TASK INSTRUCTIONS ::
Return, word for word, the lines of the listing below from the one with "simp [State.rd, State.wr]" through the one with "field reads what it was loaded with. -/", and no other lines.

-- Opening Marker --

-- ==== Sys2Proof/Laws/Fields.lean ====
section
/-!
SUPPORT. Reading a register or a field after it, or another one, has been loaded.
-/

namespace Sys2Proof

/-- Bit `i` of a field's value. -/
theorem testBit_getField (hi lo i : Nat) (w : Word) :
    (getField hi lo w).testBit i = (decide (i < hi + 1 - lo) && w.getLsbD (lo + i)) := by
  simp [getField, Nat.testBit_mod_two_pow, Nat.testBit_shiftRight, BitVec.getLsbD]

theorem getLsbD_fieldMask (hi lo i : Nat) (h : hi < 32) :
    (fieldMask hi lo).getLsbD i = (decide (lo ≤ i) && decide (i ≤ hi)) := by
  by_cases hl : lo ≤ i
  · by_cases hi' : i ≤ hi
    · simp only [fieldMask, BitVec.getLsbD_shiftLeft, BitVec.getLsbD_ofNat, Nat.testBit_two_pow_sub_one]
      simp [hl, hi', show i < 32 by omega, show i - lo < 32 by omega, show i - lo < hi + 1 - lo by omega]
    · simp only [fieldMask, BitVec.getLsbD_shiftLeft, BitVec.getLsbD_ofNat, Nat.testBit_two_pow_sub_one]
      simp [hi', show ¬ i - lo < hi + 1 - lo by omega]
  · simp only [fieldMask, BitVec.getLsbD_shiftLeft]
    simp [hl, show i < lo by omega]

theorem getLsbD_placeField (hi lo v i : Nat) (h : hi < 32) :
    (placeField hi lo v).getLsbD i = (decide (lo ≤ i) && decide (i ≤ hi) && v.testBit (i - lo)) := by
  by_cases hl : lo ≤ i
  · by_cases hi' : i ≤ hi
    · simp only [placeField, BitVec.getLsbD_shiftLeft, BitVec.getLsbD_ofNat, Nat.testBit_mod_two_pow]
      simp [hl, hi', show i < 32 by omega, show i - lo < 32 by omega, show i - lo < hi + 1 - lo by omega]
    · simp only [placeField, BitVec.getLsbD_shiftLeft, BitVec.getLsbD_ofNat, Nat.testBit_mod_two_pow]
      simp [hi', show ¬ i - lo < hi + 1 - lo by omega]
  · simp only [placeField, BitVec.getLsbD_shiftLeft]
    simp [hl, show i < lo by omega]

theorem getLsbD_putField (hi lo v i : Nat) (w : Word) (h : hi < 32) :
    (putField hi lo v w).getLsbD i =
      (if lo ≤ i ∧ i ≤ hi then v.testBit (i - lo) else w.getLsbD i) := by
  simp only [putField, BitVec.getLsbD_or, BitVec.getLsbD_and, BitVec.getLsbD_not, getLsbD_fieldMask hi lo i h,
    getLsbD_placeField hi lo v i h]
  by_cases c : lo ≤ i ∧ i ≤ hi
  · simp [c]
  · rw [if_neg c]
    by_cases c1 : lo ≤ i
    · have c2 : ¬ i ≤ hi := fun x => c ⟨c1, x⟩
      simp only [c1, c2]
      by_cases hb : i < 32
      · simp [hb]
      · simp [hb, BitVec.getLsbD_of_ge w i (by omega)]
    · simp only [c1]
      by_cases hb : i < 32
      · simp [hb]
      · simp [hb, BitVec.getLsbD_of_ge w i (by omega)]

/-- A field reads as what was put into it. -/
theorem getField_putField_same (hi lo v : Nat) (w : Word) (h : hi < 32) (hv : v < 2 ^ (hi + 1 - lo)) :
    getField hi lo (putField hi lo v w) = v := by
  apply Nat.eq_of_testBit_eq
  intro i
  rw [testBit_getField, getLsbD_putField _ _ _ _ _ h]
  by_cases c : i < hi + 1 - lo
  · simp [c, show lo + i ≤ hi by omega]
  · simp only [c, decide_false, Bool.false_and]
    exact (Nat.testBit_lt_two_pow (lt_of_lt_of_le hv (Nat.pow_le_pow_right (by decide) (by omega)))).symm

/-- A field reads what the low bits of the value put into it hold. -/
theorem getField_putField_mod (hi lo v : Nat) (w : Word) (h : hi < 32) :
    getField hi lo (putField hi lo v w) = v % 2 ^ (hi + 1 - lo) := by
  apply Nat.eq_of_testBit_eq
  intro i
  rw [testBit_getField, getLsbD_putField _ _ _ _ _ h, Nat.testBit_mod_two_pow]
  by_cases c : i < hi + 1 - lo
  · simp [c, show lo + i ≤ hi by omega]
  · simp [c]

/-- A field of other bits keeps its value. -/
theorem getField_putField_ne (hi lo hi' lo' v : Nat) (w : Word) (h : hi < 32) (hd : hi' < lo ∨ hi < lo') :
    getField hi' lo' (putField hi lo v w) = getField hi' lo' w := by
  apply Nat.eq_of_testBit_eq
  intro i
  rw [testBit_getField, testBit_getField, getLsbD_putField _ _ _ _ _ h]
  by_cases c : i < hi' + 1 - lo'
  · rw [if_neg (by omega)]
  · simp [c]

/-- A field's value fits its bits. -/
theorem getField_lt (hi lo : Nat) (w : Word) : getField hi lo w < 2 ^ (hi + 1 - lo) := Nat.mod_lt _ (Nat.two_pow_pos _)

namespace Machine

/-- A register reads what it was loaded with. -/
@[simp] theorem State.rd_wr_same (s : State) (a : Nat) (w : Word) : (s.wr a w).rd a = w := by
  simp [State.rd, State.wr]

/-- Every other register keeps its word. -/
theorem State.rd_wr_ne (s : State) {a b : Nat} (w : Word) (h : b ≠ a) : (s.wr a w).rd b = s.rd b := by
  simp only [State.rd, State.wr, SMap.get, SMap.set]
  by_cases hw : w = resetWord a
  · simp [hw, SMap.find_erase_ne _ h]
  · simp [hw, SMap.find_insert_ne _ _ h, SMap.find_erase_ne _ h]

theorem State.rd_setFld_ne (s : State) (f : Fld) (v : Nat) {b : Nat} (h : b ≠ f.addr) : (s.setFld f v).rd b = s.rd b :=
  State.rd_wr_ne s _ h

/-- A field reads what it was loaded with. -/
theorem State.fld_setFld_same (s : State) (f : Fld) (v : Nat) (h : f.hi < 32) (hv : v < 2 ^ (f.hi + 1 - f.lo)) :
    (s.setFld f v).fld f = v := by
  simp only [State.fld, State.setFld, State.rd_wr_same]
  exact getField_putField_same _ _ _ _ h hv

theorem State.fld_setFld_mod (s : State) (f : Fld) (v : Nat) (h : f.hi < 32) :
    (s.setFld f v).fld f = v % 2 ^ (f.hi + 1 - f.lo) := by
  simp only [State.fld, State.setFld, State.rd_wr_same]
  exact getField_putField_mod _ _ _ _ h

/-- A field of another register, or of other bits of the same one, keeps its value. -/
theorem State.fld_setFld_ne (s : State) (f f' : Fld) (v : Nat) (h : f.hi < 32)
    (hd : f'.addr ≠ f.addr ∨ f'.hi < f.lo ∨ f.hi < f'.lo) : (s.setFld f v).fld f' = s.fld f' := by
  by_cases ha : f'.addr = f.addr
  · have hd' : f'.hi < f.lo ∨ f.hi < f'.lo := by
      rcases hd with hd | hd
      · exact absurd ha hd
      · exact hd
    simp only [State.fld, State.setFld, ha, State.rd_wr_same]
    exact getField_putField_ne _ _ _ _ _ _ h hd'
  · simp only [State.fld, State.rd_setFld_ne s f v ha]

/-- A register load leaves the fields of every other register. -/
theorem State.fld_wr_ne (s : State) (a : Nat) (w : Word) (f : Fld) (h : f.addr ≠ a) : (s.wr a w).fld f = s.fld f := by
  simp only [State.fld, State.rd_wr_ne s w h]

@[simp] theorem State.fld_wr_same (s : State) (f : Fld) (w : Word) : (s.wr f.addr w).fld f = getField f.hi f.lo w := by
  simp [State.fld]

/-- A field's value fits its width. -/
theorem State.fld_lt (s : State) (f : Fld) : s.fld f < 2 ^ (f.hi + 1 - f.lo) := getField_lt _ _ _

/-- `on` says that the field is not 0. -/
theorem State.on_iff (s : State) (f : Fld) : s.on f = true ↔ s.fld f ≠ 0 := by simp [State.on]

theorem State.on_setFld_same (s : State) (f : Fld) (v : Nat) (h : f.hi < 32) (hv : v < 2 ^ (f.hi + 1 - f.lo)) :
    (s.setFld f v).on f = decide (v ≠ 0) := by
  simp only [State.on, State.fld_setFld_same s f v h hv]

/-- A count rises by `n` and stops at all ones. -/
theorem State.fld_count_same (s : State) (f : Fld) (n : Nat) (h : f.hi < 32) :
    (s.count f n).fld f = min (2 ^ (f.hi + 1 - f.lo) - 1) (s.fld f + n) := by
  have hp : 0 < 2 ^ (f.hi + 1 - f.lo) := Nat.two_pow_pos _
  rw [State.count, State.fld_setFld_same _ _ _ h]
  · rfl
  · simp only [satAdd, Fld.width]
    omega

theorem State.fld_count_ne (s : State) (f f' : Fld) (n : Nat) (h : f.hi < 32)
    (hd : f'.addr ≠ f.addr ∨ f'.hi < f.lo ∨ f.hi < f'.lo) : (s.count f n).fld f' = s.fld f' :=
  State.fld_setFld_ne s f f' _ h hd

theorem State.rd_count_ne (s : State) (f : Fld) (n : Nat) {b : Nat} (h : b ≠ f.addr) : (s.count f n).rd b = s.rd b :=
  State.rd_setFld_ne s f _ h

/-- An event raised with PD_CTL on and room in the raise FIFO is its newest occurrence; nothing else changes (R405). -/
theorem State.event_room (s : State) (code info : Nat) (hd : s.domOn pdCtl = true) (hr : s.raise.length < 64) :
    s.event code info = { s with raise := s.raise ++ [⟨code, BitVec.ofNat 32 info, s.air⟩] } := by
  simp [State.event, hd, hr]

/-- An event with PD_CTL off changes nothing. -/
theorem State.event_off (s : State) (code info : Nat) (hd : s.domOn pdCtl = false) : s.event code info = s := by
  simp [State.event, hd]

/-- An event that finds the raise FIFO full is counted as lost. -/
theorem State.event_full (s : State) (code info : Nat) (hd : s.domOn pdCtl = true) (hr : 64 ≤ s.raise.length) :
    s.event code info = s.count Fld.EVT_DROP_LOST 1 := by
  simp [State.event, hd, show ¬ s.raise.length < 64 by omega]

/-- An event leaves every register but EVT_DROP. -/
theorem State.rd_event (s : State) (code info : Nat) {a : Nat} (h : a ≠ Fld.EVT_DROP_LOST.addr) :
    (s.event code info).rd a = s.rd a := by
  unfold State.event
  split
  · rfl
  · split
    · rfl
    · exact State.rd_count_ne s _ _ h

end Machine

end Sys2Proof
end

-- Closing Marker --

RESULT ::
  simp [State.rd, State.wr]

/-- Every other register keeps its word. -/
theorem State.rd_wr_ne (s : State) {a b : Nat} (w : Word) (h : b ≠ a) : (s.wr a w).rd b = s.rd b := by
  simp only [State.rd, State.wr, SMap.get, SMap.set]
  by_cases hw : w = resetWord a
  · simp [hw, SMap.find_erase_ne _ h]
  · simp [hw, SMap.find_insert_ne _ _ h, SMap.find_erase_ne _ h]

theorem State.rd_setFld_ne (s : State) (f : Fld) (v : Nat) {b : Nat} (h : b ≠ f.addr) : (s.setFld f v).rd b = s.rd b :=
  State.rd_wr_ne s _ h

/-- A field reads what it was loaded with. -/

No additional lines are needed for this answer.